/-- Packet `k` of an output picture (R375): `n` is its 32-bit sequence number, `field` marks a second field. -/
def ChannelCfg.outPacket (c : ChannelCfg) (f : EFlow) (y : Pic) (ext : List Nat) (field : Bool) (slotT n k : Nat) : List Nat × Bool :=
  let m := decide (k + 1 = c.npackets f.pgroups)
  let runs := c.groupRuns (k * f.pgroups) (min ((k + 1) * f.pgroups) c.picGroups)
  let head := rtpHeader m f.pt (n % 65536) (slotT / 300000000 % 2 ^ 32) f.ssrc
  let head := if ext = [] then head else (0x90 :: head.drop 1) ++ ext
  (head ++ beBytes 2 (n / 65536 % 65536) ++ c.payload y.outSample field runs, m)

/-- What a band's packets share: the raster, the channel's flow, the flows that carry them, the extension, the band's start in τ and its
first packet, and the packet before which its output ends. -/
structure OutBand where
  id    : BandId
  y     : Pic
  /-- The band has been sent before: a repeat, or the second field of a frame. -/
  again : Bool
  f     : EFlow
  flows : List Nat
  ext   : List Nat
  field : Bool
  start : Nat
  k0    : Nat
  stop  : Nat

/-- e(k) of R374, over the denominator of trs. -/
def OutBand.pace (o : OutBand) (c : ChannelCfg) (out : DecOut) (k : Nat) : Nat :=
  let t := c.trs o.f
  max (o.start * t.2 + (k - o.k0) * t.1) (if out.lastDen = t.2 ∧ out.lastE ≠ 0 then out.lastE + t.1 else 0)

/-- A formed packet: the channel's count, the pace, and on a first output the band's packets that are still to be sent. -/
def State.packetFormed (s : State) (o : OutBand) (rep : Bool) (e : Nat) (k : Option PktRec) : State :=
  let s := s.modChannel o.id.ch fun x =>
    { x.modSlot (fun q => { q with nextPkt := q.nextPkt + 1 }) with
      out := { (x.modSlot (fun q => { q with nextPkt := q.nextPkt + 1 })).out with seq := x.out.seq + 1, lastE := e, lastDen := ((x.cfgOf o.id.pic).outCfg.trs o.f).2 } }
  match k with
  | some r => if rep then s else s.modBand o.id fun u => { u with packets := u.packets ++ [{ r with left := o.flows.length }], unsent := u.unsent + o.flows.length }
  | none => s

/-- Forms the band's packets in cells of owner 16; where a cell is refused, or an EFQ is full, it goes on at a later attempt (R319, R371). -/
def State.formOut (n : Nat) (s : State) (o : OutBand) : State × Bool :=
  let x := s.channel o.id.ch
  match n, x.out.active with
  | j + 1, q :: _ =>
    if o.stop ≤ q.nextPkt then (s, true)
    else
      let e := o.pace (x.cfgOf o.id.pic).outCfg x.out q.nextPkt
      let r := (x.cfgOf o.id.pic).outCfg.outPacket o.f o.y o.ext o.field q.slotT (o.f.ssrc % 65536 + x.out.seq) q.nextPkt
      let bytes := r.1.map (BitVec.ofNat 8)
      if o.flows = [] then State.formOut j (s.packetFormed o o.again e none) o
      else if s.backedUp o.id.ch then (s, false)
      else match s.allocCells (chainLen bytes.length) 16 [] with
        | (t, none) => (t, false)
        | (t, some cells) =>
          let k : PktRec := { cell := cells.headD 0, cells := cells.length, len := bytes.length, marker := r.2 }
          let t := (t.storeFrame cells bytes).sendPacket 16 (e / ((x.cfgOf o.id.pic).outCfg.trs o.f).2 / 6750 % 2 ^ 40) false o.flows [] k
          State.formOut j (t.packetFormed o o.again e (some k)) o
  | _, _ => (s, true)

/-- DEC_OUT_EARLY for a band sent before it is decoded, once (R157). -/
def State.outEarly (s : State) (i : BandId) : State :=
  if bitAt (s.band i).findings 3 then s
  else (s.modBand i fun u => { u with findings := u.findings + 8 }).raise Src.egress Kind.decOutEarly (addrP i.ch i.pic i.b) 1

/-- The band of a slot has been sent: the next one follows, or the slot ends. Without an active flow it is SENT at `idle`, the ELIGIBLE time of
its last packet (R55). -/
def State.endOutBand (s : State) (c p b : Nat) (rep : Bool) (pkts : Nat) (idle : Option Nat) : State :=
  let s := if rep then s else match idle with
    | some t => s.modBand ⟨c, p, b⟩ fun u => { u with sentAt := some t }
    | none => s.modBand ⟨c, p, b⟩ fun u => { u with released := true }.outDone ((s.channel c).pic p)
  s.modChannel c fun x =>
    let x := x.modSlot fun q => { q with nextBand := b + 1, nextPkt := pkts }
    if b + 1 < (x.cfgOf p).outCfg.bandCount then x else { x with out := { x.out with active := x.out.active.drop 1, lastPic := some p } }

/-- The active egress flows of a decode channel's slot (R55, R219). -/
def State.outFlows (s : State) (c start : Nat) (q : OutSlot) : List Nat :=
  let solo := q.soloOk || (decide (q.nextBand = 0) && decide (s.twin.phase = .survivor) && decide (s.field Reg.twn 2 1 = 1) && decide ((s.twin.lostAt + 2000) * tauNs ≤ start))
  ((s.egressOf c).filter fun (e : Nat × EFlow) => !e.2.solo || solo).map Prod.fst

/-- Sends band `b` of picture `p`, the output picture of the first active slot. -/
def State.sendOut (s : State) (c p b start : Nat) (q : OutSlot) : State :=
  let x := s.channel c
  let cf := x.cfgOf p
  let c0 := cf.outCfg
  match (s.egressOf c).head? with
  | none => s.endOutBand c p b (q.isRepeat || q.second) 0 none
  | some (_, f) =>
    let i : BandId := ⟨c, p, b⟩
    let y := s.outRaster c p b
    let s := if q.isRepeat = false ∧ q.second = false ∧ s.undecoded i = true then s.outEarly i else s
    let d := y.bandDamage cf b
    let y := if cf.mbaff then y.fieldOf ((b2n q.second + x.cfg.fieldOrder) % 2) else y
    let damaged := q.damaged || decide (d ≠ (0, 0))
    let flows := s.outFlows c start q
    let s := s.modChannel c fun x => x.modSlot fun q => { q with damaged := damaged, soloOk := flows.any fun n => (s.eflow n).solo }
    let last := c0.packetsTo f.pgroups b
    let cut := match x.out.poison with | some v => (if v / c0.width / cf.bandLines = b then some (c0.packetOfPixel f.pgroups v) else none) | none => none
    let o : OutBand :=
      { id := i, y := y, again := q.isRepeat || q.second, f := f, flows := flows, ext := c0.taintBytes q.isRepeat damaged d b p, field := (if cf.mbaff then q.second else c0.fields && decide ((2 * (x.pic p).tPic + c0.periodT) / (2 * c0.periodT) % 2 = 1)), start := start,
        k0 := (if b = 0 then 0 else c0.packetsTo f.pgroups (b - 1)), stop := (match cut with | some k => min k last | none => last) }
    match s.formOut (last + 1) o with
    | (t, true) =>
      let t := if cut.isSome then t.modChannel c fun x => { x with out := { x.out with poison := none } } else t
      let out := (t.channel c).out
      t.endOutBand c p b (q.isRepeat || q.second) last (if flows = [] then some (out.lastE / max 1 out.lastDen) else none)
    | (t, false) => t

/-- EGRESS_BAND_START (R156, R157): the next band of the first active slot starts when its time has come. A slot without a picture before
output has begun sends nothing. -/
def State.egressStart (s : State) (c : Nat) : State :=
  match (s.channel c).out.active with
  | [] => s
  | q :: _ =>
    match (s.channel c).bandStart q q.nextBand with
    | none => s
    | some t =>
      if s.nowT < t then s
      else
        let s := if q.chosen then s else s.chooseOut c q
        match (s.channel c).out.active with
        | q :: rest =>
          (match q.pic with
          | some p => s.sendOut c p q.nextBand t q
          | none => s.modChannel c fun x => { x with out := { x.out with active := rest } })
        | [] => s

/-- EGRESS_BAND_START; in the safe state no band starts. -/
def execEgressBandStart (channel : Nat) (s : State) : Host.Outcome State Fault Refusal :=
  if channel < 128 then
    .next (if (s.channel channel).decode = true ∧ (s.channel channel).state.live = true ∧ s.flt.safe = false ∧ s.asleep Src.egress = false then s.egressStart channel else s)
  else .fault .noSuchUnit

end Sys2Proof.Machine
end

★ ★ ★

All that is needed is the exact run of lines above from the line containing "again : Bool" through the line containing "let e := o.pace", both of them included.

  again : Bool
  f     : EFlow
  flows : List Nat
  ext   : List Nat
  field : Bool
  start : Nat
  k0    : Nat
  stop  : Nat

/-- e(k) of R374, over the denominator of trs. -/
def OutBand.pace (o : OutBand) (c : ChannelCfg) (out : DecOut) (k : Nat) : Nat :=
  let t := c.trs o.f
  max (o.start * t.2 + (k - o.k0) * t.1) (if out.lastDen = t.2 ∧ out.lastE ≠ 0 then out.lastE + t.1 else 0)

/-- A formed packet: the channel's count, the pace, and on a first output the band's packets that are still to be sent. -/
def State.packetFormed (s : State) (o : OutBand) (rep : Bool) (e : Nat) (k : Option PktRec) : State :=
  let s := s.modChannel o.id.ch fun x =>
    { x.modSlot (fun q => { q with nextPkt := q.nextPkt + 1 }) with
      out := { (x.modSlot (fun q => { q with nextPkt := q.nextPkt + 1 })).out with seq := x.out.seq + 1, lastE := e, lastDen := ((x.cfgOf o.id.pic).outCfg.trs o.f).2 } }
  match k with
  | some r => if rep then s else s.modBand o.id fun u => { u with packets := u.packets ++ [{ r with left := o.flows.length }], unsent := u.unsent + o.flows.length }
  | none => s

/-- Forms the band's packets in cells of owner 16; where a cell is refused, or an EFQ is full, it goes on at a later attempt (R319, R371). -/
def State.formOut (n : Nat) (s : State) (o : OutBand) : State × Bool :=
  let x := s.channel o.id.ch
  match n, x.out.active with
  | j + 1, q :: _ =>
    if o.stop ≤ q.nextPkt then (s, true)
    else
      let e := o.pace (x.cfgOf o.id.pic).outCfg x.out q.nextPkt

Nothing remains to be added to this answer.